After my last thread BitSet vs BitVector - #13 by StefanSalewski, I found out that the generic solution using crate BitVec and methods like d.set(h, true); results in very slow performance. Perhaps the BitVec crate is too generic, or I was using it wrong. So I decided to try for learning purposes to implement a custom 64-bit set type. Actually I let GPT-4 do it for me, resulting in code like

#[derive(Clone, Debug)]
struct BitSet(u64);

impl BitSet {
    // Creates a new BitSet with all bits set to 0
    // This is now redundant with the Default implementation, but kept for clarity
    fn new() -> Self {
        BitSet(0)
    }

    // Sets the bit at the specified index to 1
    fn set(&mut self, index: usize) {
        self.0 |= 1 << index;
    }

    fn insert(&mut self, index: usize) {
        self.0 |= 1 << index;
    }

    fn inserti8(&mut self, index: i8) {
        self.0 |= 1 << index;
    }

    // Clears the bit at the specified index (sets to 0)
    fn clear(&mut self, index: usize) {
        self.0 &= !(1 << index);
    }

    fn remove(&mut self, index: usize) {
        self.0 &= !(1 << index);
    }

    fn removei8(&mut self, index: i8) {
        self.0 &= !(1 << index);
    }

    // Checks if the bit at the specified index is set
    fn is_set(&self, index: usize) -> bool {
        (self.0 & (1 << index)) != 0
    }

    fn contains(&self, index: usize) -> bool {
        (self.0 & (1 << index)) != 0
    }

    fn containsi8(&self, index: i8) -> bool {
        (self.0 & (1 << index)) != 0
    }

    // Returns the union of two BitSets (bits that are set in either)
    fn union(&self, other: &BitSet) -> BitSet {
        BitSet(self.0 | other.0)
    }

    // Returns the difference of two BitSets (bits set in self but not in other)
    fn difference(&self, other: &BitSet) -> BitSet {
        BitSet(self.0 & !other.0)
    }

    // Checks if two BitSets are equal
    fn equals(&self, other: &BitSet) -> bool {
        self.0 == other.0
    }

    // Checks if two BitSets are disjoint (no bits in common)
    fn is_disjoint(&self, other: &BitSet) -> bool {
        (self.0 & other.0) == 0
    }
}

impl Default for BitSet {
    fn default() -> Self {
        BitSet(0)
    }
}

GPT-4 is really very smart, and the code is mostly fine, and easy to understand. One issue is, that Rust's shift operator << allows various numeric types including usize, u8, i8, for the places to shift. So one might want to make methods like set() generic, like

    fn insert(&mut self, index: usize) {
        self.0 |= 1 << index;
    }

    fn inserti8(&mut self, index: i8) {
        self.0 |= 1 << index;
    }

That works fine. But as Rust does not support method overloading, we have to use different method names. I tried to use a generic method with the index parameter restricted to numeric parameters that support the << operator. But that is difficult. GPT-4 suggested something like

struct BitSet(u64);

impl BitSet {
    // Allows index to be of any type that can be converted into usize
    fn set<T: Into<usize>>(&mut self, index: T) {
        let index_usize = index.into(); // Convert index to usize
        self.0 |= 1 << index_usize;
    }

    // Other methods...
}

which basically works. But I am unsure if that has an impact on performance, and with that form of generics, it seems to work then for unsigned index values only. As << works with i8 as well, it would be nice to have a generic solution that support i8 as well.
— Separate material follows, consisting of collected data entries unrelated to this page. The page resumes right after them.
-- ==== Sys2Proof/Laws/HostSide.lean ====
section
/-! SUPPORT. The session's invariant and what keeps it (R221, R226 to R233); what one command of the host and one attempt at a
digit do (R230, R236). -/

namespace Sys2Proof.Laws

open Sys2Proof Sys2Proof.Machine

/-! ### Sequences and secrets -/

theorem isSequence_iff (c : Cfg) (l : List Nat) :
    isSequence c l = true ↔ l.length = c.seqlen ∧ ∀ v ∈ l, 1 ≤ v ∧ v ≤ c.colors := by
  simp [isSequence]

/-- A session exists exactly for a secret that is a sequence of the deployment (R221). -/
theorem newSession_isSome (c : Cfg) (l : List Nat) : (newSession c l).isSome = isSequence c l := by
  unfold newSession
  split <;> simp_all

theorem decimalDigits_length (k n : Nat) : (decimalDigits k n).length = k := by
  induction k generalizing n with
  | zero => rfl
  | succ k ih => simp [decimalDigits, ih]

/-- What intake accepts is a sequence of the deployment (R221, R226). -/
theorem configuredSecret_ok {c : Cfg} {n : Nat} {l : List Nat} (h : configuredSecret c n = .ok l) :
    isSequence c l = true := by
  unfold configuredSecret decodeSecret at h
  split at h
  · split at h
    · cases h
      simp_all [isSequence, decimalDigits_length]
    · cases h
  · cases h

/-- A configured secret has a session exactly if reading it gives no fatal error (R226, R227, R235). -/
theorem configuredSession_isSome (c : Cfg) (n : Nat) :
    (configuredSession c n).isSome = (configuredSecret c n).fatal.isNone := by
  unfold configuredSession
  split
  · rw [newSession_isSome, configuredSecret_ok ‹_›, ‹configuredSecret c n = _›]; rfl
  · simp [*, SecretResult.fatal]
  · simp [*, SecretResult.fatal]

/-! ### The session's invariant -/

/-- The secret is a sequence of the deployment; the guess has colours of it, fewer than `seqlen` while digits are awaited and
`seqlen` from scoring on (R221, R227, R228). -/
structure SessionInv (c : Cfg) (g : Session) : Prop where
  secret : isSequence c g.secret = true
  seqlen : g.seqlen = c.seqlen
  colors : g.colors = c.colors
  maxAttempts : g.maxAttempts = c.maxAttempts
  digits : ∀ v ∈ g.guess, 1 ≤ v ∧ v ≤ c.colors
  awaiting : g.phase = .awaitingGuess → g.guess.length < c.seqlen
  full : g.phase ≠ .awaitingGuess → g.guess.length = c.seqlen

theorem newSession_inv {c : Cfg} {l : List Nat} {g : Session} (hn : 1 ≤ c.seqlen) (h : newSession c l = some g) :
    SessionInv c g := by
  unfold newSession at h
  split at h
  · cases h
    exact ⟨‹_›, rfl, rfl, rfl, by simp, fun _ => hn, by simp⟩
  · cases h

theorem takeDigit_inv {c : Cfg} {g : Session} (n : Nat) (h : SessionInv c g) : SessionInv c (takeDigit n g) := by
  unfold takeDigit
  split
  · rename_i hd
    have hl := h.awaiting hd.1
    have hs := h.seqlen
    have hc := h.colors
    refine ⟨h.secret, hs, hc, h.maxAttempts, ?_, ?_, ?_⟩
    · intro v hv
      rcases List.mem_append.mp hv with hv | hv
      · exact h.digits v hv
      · obtain rfl : v = n := by simpa using hv
        exact ⟨hd.2.1, by omega⟩
    · dsimp only
      split
      · simp
      · simp; omega
    · dsimp only
      split
      · simp; omega
      · simp
  · exact h

theorem scoreRound_inv {c : Cfg} {g : Session} (h : SessionInv c g) : SessionInv c (scoreRound g) := by
  unfold scoreRound
  split
  · rename_i hp
    exact ⟨h.secret, h.seqlen, h.colors, h.maxAttempts, h.digits, by simp, fun _ => h.full (by simp [hp])⟩
  · exact h

theorem completeRound_inv {c : Cfg} {g : Session} (hn : 1 ≤ c.seqlen) (h : SessionInv c g) :
    SessionInv c (completeRound g) := by
  unfold completeRound
  split
  · rename_i hp
    have hf := h.full (by simp [hp])
    refine ⟨h.secret, h.seqlen, h.colors, h.maxAttempts, ?_, ?_, ?_⟩
    · intro v hv
      dsimp only at hv
      split at hv
      · exact h.digits v hv
      · cases hv
    · by_cases hw : g.result.1 = g.secret.length <;> by_cases hm : g.maxAttempts ≤ g.attempts + 1 <;> simp [hw, hm]
      omega
    · by_cases hw : g.result.1 = g.secret.length <;> by_cases hm : g.maxAttempts ≤ g.attempts + 1 <;> simp [hw, hm, hf]
  · exact h

/-- Immutable: the secret is the one of the session's start after every action of the host (R221). -/
@[simp] theorem takeDigit_secret (n : Nat) (g : Session) : (takeDigit n g).secret = g.secret := by
  unfold takeDigit; split <;> rfl

@[simp] theorem scoreRound_secret (g : Session) : (scoreRound g).secret = g.secret := by
  unfold scoreRound; split <;> rfl

@[simp] theorem completeRound_secret (g : Session) : (completeRound g).secret = g.secret := by
  unfold completeRound; split <;> rfl

/-! ### Commands of the host -/

theorem andThen_next {α β : Type} {o : Host.Outcome α Fault Refusal} {f : α → Host.Outcome β Fault Refusal} {b : β}
    (h : andThen o f = .next b) : ∃ a, o = .next a ∧ f a = .next b := by
  cases o with
  | next a => exact ⟨a, rfl, h⟩
  | fault r => cases h
  | refused r => cases h

/-- A ready host's command is the one the block performs next (R33, R101, R236). -/
theorem issue_exec {i : Instr} {s : State} (hr : HostReady s) (hs : s.status = .running)
    (hd : decode (encode i) = .command i) : issue i s = exec i (handOn i s) := by
  have hf : fetch (handOn i s) = .word (encode i) := by
    unfold HostReady at hr
    simp [fetch, handOn, hs, hr]
  simp [issue, step, hf, hd]

theorem issue_waitInput {s : State} (hr : HostReady s) (hs : s.status = .running) :
    issue .waitInput s = exec .waitInput (handOn .waitInput s) :=
  issue_exec hr hs (by decide)

/-! ### Attempts at a digit -/

/-- What an attempt does (R230): one WAIT_INPUT; after a fault nothing more, else the feedback, and the count in `resp` taken. -/
theorem attempt_next {f : Feedback} {p q : Play} (h : attempt f p = .next q) :
    ∃ t, issue .waitInput p.block = .next t ∧
      ((t.status = .faulted ∧ q = ⟨t, p.session⟩) ∨
        (t.status ≠ .faulted ∧ q.session = takeDigit t.resp.toNat p.session ∧
          issueAll (f.digit t.resp.toNat) t = .next q.block)) := by
  obtain ⟨t, ht, h⟩ := andThen_next h
  refine ⟨t, ht, ?_⟩
  split at h
  · exact .inl ⟨‹_›, by cases h; rfl⟩
  · obtain ⟨u, hu, h⟩ := andThen_next h
    cases h
    exact .inr ⟨‹_›, rfl, hu⟩

theorem attempt_inv {c : Cfg} {f : Feedback} {p q : Play} (h : attempt f p = .next q) (hi : SessionInv c p.session) :
    SessionInv c q.session := by
  obtain ⟨t, -, ⟨-, rfl⟩ | ⟨-, e, -⟩⟩ := attempt_next h
  · exact hi
  · rw [e]; exact takeDigit_inv _ hi

/-- Every digit of a guess is a count that an attempt accepted, however many attempts it takes (R221, R230). -/
theorem awaitGuess_inv {c : Cfg} {f : Feedback} {n : Nat} {p q : Play} (h : awaitGuess f n p = .next q)
    (hi : SessionInv c p.session) : SessionInv c q.session := by
  induction n generalizing p with
  | zero => cases h; exact hi
  | succ n ih =>
    unfold awaitGuess at h
    split at h
    · obtain ⟨r, hr, h⟩ := andThen_next h
      exact ih h (attempt_inv hr hi)
    · cases h; exact hi

/-- After a refused count the guess and the phase are as before, and the next attempt is another WAIT_INPUT (R230). -/
theorem awaitGuess_refused {f : Feedback} {n : Nat} {p : Play} {t u : State} (ha : p.session.phase = .awaitingGuess)
    (hs : p.block.status = .running) (hw : issue .waitInput p.block = .next t) (ht : t.status ≠ .faulted)
    (hu : issueAll (f.digit t.resp.toNat) t = .next u) (hc : ¬ (1 ≤ t.resp.toNat ∧ t.resp.toNat ≤ p.session.colors)) :
    awaitGuess f (n + 1) p = awaitGuess f n ⟨u, p.session⟩ := by
  have e : takeDigit t.resp.toNat p.session = p.session := by unfold takeDigit; rw [if_neg (by tauto)]
  rw [awaitGuess, if_pos ⟨ha, hs⟩]
  simp [attempt, andThen, hw, ht, hu, e]

/-- A round keeps the session's invariant: its guess is full when it is scored and fresh when the next one begins (R221). -/
theorem playRound_inv {c : Cfg} {f : Feedback} {n : Nat} {p q : Play} (hn : 1 ≤ c.seqlen) (h : playRound f n p = .next q)
    (hi : SessionInv c p.session) : SessionInv c q.session := by
  obtain ⟨a, ha, h⟩ := andThen_next h
  obtain ⟨b, hb, h⟩ := andThen_next h
  have hia := awaitGuess_inv ha hi
  have hib : SessionInv c b.session := by
    unfold scoreAndShow at hb
    split at hb
    · obtain ⟨t, -, hb⟩ := andThen_next hb
      cases hb
      exact scoreRound_inv hia
    · cases hb; exact hia
  have hic := completeRound_inv hn hib
  unfold finish at h
  split at h
  · obtain ⟨t, -, h⟩ := andThen_next h
    cases h; exact hic
  · obtain ⟨t, -, h⟩ := andThen_next h
    cases h; exact hic
  all_goals cases h; exact hic

end Sys2Proof.Laws
end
You can use a generic function like this, bounded by the std::ops::Shl trait:

    fn insert<T>(&mut self, index: T)
        where u64: std::ops::Shl<T, Output = u64>
    {
        self.0 |= 1 << index;
    }
2 Likes

Thank you very much for that solution. Actually, I did a lot of Google search already, and I think somewhere I found a warning that the << Shl trait might be also implemented for non-numeric data types like Vec, to support shifting of the vector elements. Might your solution lead to a situation where a user might use a Vec as parameter type instead of an integer type?

You can see all current implementors of Shl in its doc: Shl in std::ops - Rust

Vec implementing it would be very surprising for many users, and I don't think it was considered. But it would be interesting to know more if you can find your sources.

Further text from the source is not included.